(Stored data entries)
/-- Commands 0x10 to 0x2D. RD 107, RA 22, RB 97. -/
theorem test_decode_logical :
    decode [0o041531_330355] = .ok (.and 107 22 97) ∧
    decode [0o043531_330355] = .ok (.or 107 22 97) ∧
    decode [0o045531_330355] = .ok (.xor 107 22 97) ∧
    decode [0o051531_330355] = .ok (.dand 107 22 97) ∧
    decode [0o053531_330355] = .ok (.dor 107 22 97) ∧
    decode [0o055531_330355] = .ok (.dxor 107 22 97) ∧
    decode [0o101531_330355] = .ok (.lsc 107 22 97) ∧
    decode [0o103531_330355] = .ok (.rsc 107 22 97) ∧
    decode [0o105531_330355] = .ok (.lsl 107 22 97) ∧
    decode [0o107531_330355] = .ok (.rsl 107 22 97) ∧
    decode [0o111531_330355] = .ok (.lsa 107 22 97) ∧
    decode [0o113531_330355] = .ok (.rsa 107 22 97) ∧
    decode [0o121531_330355] = .ok (.dlsc 107 22 97) ∧
    decode [0o123531_330355] = .ok (.drsc 107 22 97) ∧
    decode [0o125531_330355] = .ok (.dlsl 107 22 97) ∧
    decode [0o127531_330355] = .ok (.drsl 107 22 97) ∧
    decode [0o131531_330355] = .ok (.dlsa 107 22 97) ∧
    decode [0o133531_330355] = .ok (.drsa 107 22 97) := by decide

/-- Commands 0x30 to 0x37. RD 107, RA 22, RB 97. -/
theorem test_decode_field :
    decode [0o141531_330355] = .ok (.exts 107 22 109) ∧
    decode [0o143531_330355] = .ok (.dexts 107 22 109) ∧
    decode [0o145531_330355] = .ok (.fldx 107 22 13 false) ∧
    decode [0o147531_330326] = .ok (.fldi 107 22 97 6 true) ∧
    decode [0o151531_330355] = .ok (.packa 107 22 109) ∧
    decode [0o153531_330355] = .ok (.unpka 107 22) ∧
    decode [0o155531_330355] = .ok (.packf 107 22 109) ∧
    decode [0o157531_330355] = .ok (.unpkf 107 22) := by decide

/-- Commands 0x40 to 0x4C but LDI. RD 107, RA 22, RB 97. -/
theorem test_decode_register_file :
    decode [0o201531_330355] = .ok (.mov 107 22) ∧
    decode [0o205531_330355] = .ok (.rddr 107) ∧
    decode [0o207531_330355] = .ok (.wrdr 22) ∧
    decode [0o211531_330355] = .ok (.rdpar 107) ∧
    decode [0o213531_330355] = .ok (.wrpar 22) ∧
    decode [0o215531_330355] = .ok (.rdkey 107) ∧
    decode [0o217531_330355] = .ok (.wrkey 22) ∧
    decode [0o221531_330355] = .ok (.rdstat 107) ∧
    decode [0o223531_330355] = .ok (.updf) ∧
    decode [0o225531_330355] = .ok (.xinc 107 .exec24) ∧
    decode [0o227531_330376] = .ok (.xdec 107 .std) ∧
    decode [0o231531_330265] = .ok (.grsa 107 1 5) := by decide

/-- Commands 0x50 to 0x59. RD 107, RA 22, RB 97. -/
theorem test_decode_translation :
    decode [0o241531_330355] = .ok (.xlt 107 22 13 3) ∧
    decode [0o243531_330245] = .ok (.xltn 107 22 97 5 1) ∧
    decode [0o245531_330355] = .ok (.ld 107 22 13) ∧
    decode [0o247531_330355] = .ok (.st 22 97 13) ∧
    decode [0o251531_330355] = .ok (.dld 107 22 13) ∧
    decode [0o253531_330355] = .ok (.dst 22 97 13) ∧
    decode [0o255531_330355] = .ok (.ldbr 22 13) ∧
    decode [0o257531_330355] = .ok (.stbr 107 13) ∧
    decode [0o261531_330355] = .ok (.basebd 22 97 13) ∧
    decode [0o263531_330355] = .ok (.ea 107 22) := by decide

/-- Commands 0x60 to 0x65. RD 107, RA 22, RB 97. -/
theorem test_decode_dispatch :
    decode [0o301531_330355] = .ok (.disp 107 22) ∧
    decode [0o303531_330355] = .ok (.rcschk 107) ∧
    decode [0o305531_330355] = .ok (.rcswr 22) ∧
    decode [0o307531_330355] = .ok (.rcswrs 1) ∧
    decode [0o311531_330355] = .ok (.rcspop 107) ∧
    decode [0o313531_330355] = .ok (.vecrd 107 45) := by decide

/-- LDI with its literal, without it, and words the opcode map does not list (K1 to K3, K7); the spec's own words of
P1, P2, P4 and P6. -/
theorem test_decode_words :
    decode [0o203531_330355, 0o111111_111111] = .ok (.ldi 107 0o111111_111111) ∧
    decode [0o203531_330355] = .error .literalMissing ∧ decode [] = .error .noCommand ∧
    decode [0o000000_000000] = .error (.undefinedOp 0x00) ∧ decode [0o776000_000000] = .error (.undefinedOp 0xFF) ∧
    decode [0o046000_000000] = .error (.undefinedOp 0x13) ∧ decode [0o042030_040400] = .ok (.or 3 1 2) ∧
    decode [0o144030_100002] = .ok (.fldx 3 2 2 false) ∧ decode [0o246000_342003] = .ok (.st 7 8 3) ∧
    decode [0o300240_300000] = .ok (.disp 20 6) ∧ decode [0o260000_041403] = .ok (.basebd 1 6 3) ∧
    decodeTableWord 72 (0o111111_111111 * 2 ^ 36 + 0o202010_000000) = some (.ldi 1 0o111111_111111) := by decide

/-- R88: command lines of P1 to P6 and their words; text that is no command. -/
theorem test_assemble_lines :
    assemble "OR r3, r1, r2".toList = some [0o042030_040400] ∧
    assemble "LDI EX0, 0o1000".toList = some [0o203400_000000, 0o000000_001000] ∧
    assemble "FLDX r3, r2, H1".toList = some [0o144030_100002] ∧ assemble "UPDF".toList = some [0o222000_000000] ∧
    assemble "ST r10, r8, B3".toList = some [0o246000_502003] ∧
    assemble "XLT X2, A1, B3,W".toList = some [0o240020_640103] ∧ assemble "ADD r1, r2".toList = none ∧
    assemble "HALT r1".toList = none := by decide

/-- Text on which R88 is silent, as log entry 23 has it: spaces inside operands, leading zeros, underscores in k. -/
theorem test_assemble_choices :
    assemble "OR r 3, X01,r002".toList = assemble "OR r3, X1, r2".toList ∧
    assemble "EXTS r1, r2, 0o1 1".toList = assemble "EXTS r1, r2, 9".toList ∧
    assemble "STBR r1, B03".toList = assemble "STBR r1, B3".toList ∧ assemble "EXTS r1, r2, 0o1_1".toList = none ∧
    assemble "LDI r1, 0o1_1".toList = assemble "LDI r1, 0o11".toList := by decide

Activity
A word-for-word copy of the lines above from the one with "decode [0o245531_330355] = .ok" through the one with "decode [0o046000_000000] = .error", inclusive, is the only output wanted.

Exercise solution
    decode [0o245531_330355] = .ok (.ld 107 22 13) ∧
    decode [0o247531_330355] = .ok (.st 22 97 13) ∧
    decode [0o251531_330355] = .ok (.dld 107 22 13) ∧
    decode [0o253531_330355] = .ok (.dst 22 97 13) ∧
    decode [0o255531_330355] = .ok (.ldbr 22 13) ∧
    decode [0o257531_330355] = .ok (.stbr 107 13) ∧
    decode [0o261531_330355] = .ok (.basebd 22 97 13) ∧
    decode [0o263531_330355] = .ok (.ea 107 22) := by decide

/-- Commands 0x60 to 0x65. RD 107, RA 22, RB 97. -/
theorem test_decode_dispatch :
    decode [0o301531_330355] = .ok (.disp 107 22) ∧
    decode [0o303531_330355] = .ok (.rcschk 107) ∧
    decode [0o305531_330355] = .ok (.rcswr 22) ∧
    decode [0o307531_330355] = .ok (.rcswrs 1) ∧
    decode [0o311531_330355] = .ok (.rcspop 107) ∧
    decode [0o313531_330355] = .ok (.vecrd 107 45) := by decide

/-- LDI with its literal, without it, and words the opcode map does not list (K1 to K3, K7); the spec's own words of
P1, P2, P4 and P6. -/
theorem test_decode_words :
    decode [0o203531_330355, 0o111111_111111] = .ok (.ldi 107 0o111111_111111) ∧
    decode [0o203531_330355] = .error .literalMissing ∧ decode [] = .error .noCommand ∧
    decode [0o000000_000000] = .error (.undefinedOp 0x00) ∧ decode [0o776000_000000] = .error (.undefinedOp 0xFF) ∧
    decode [0o046000_000000] = .error (.undefinedOp 0x13) ∧ decode [0o042030_040400] = .ok (.or 3 1 2) ∧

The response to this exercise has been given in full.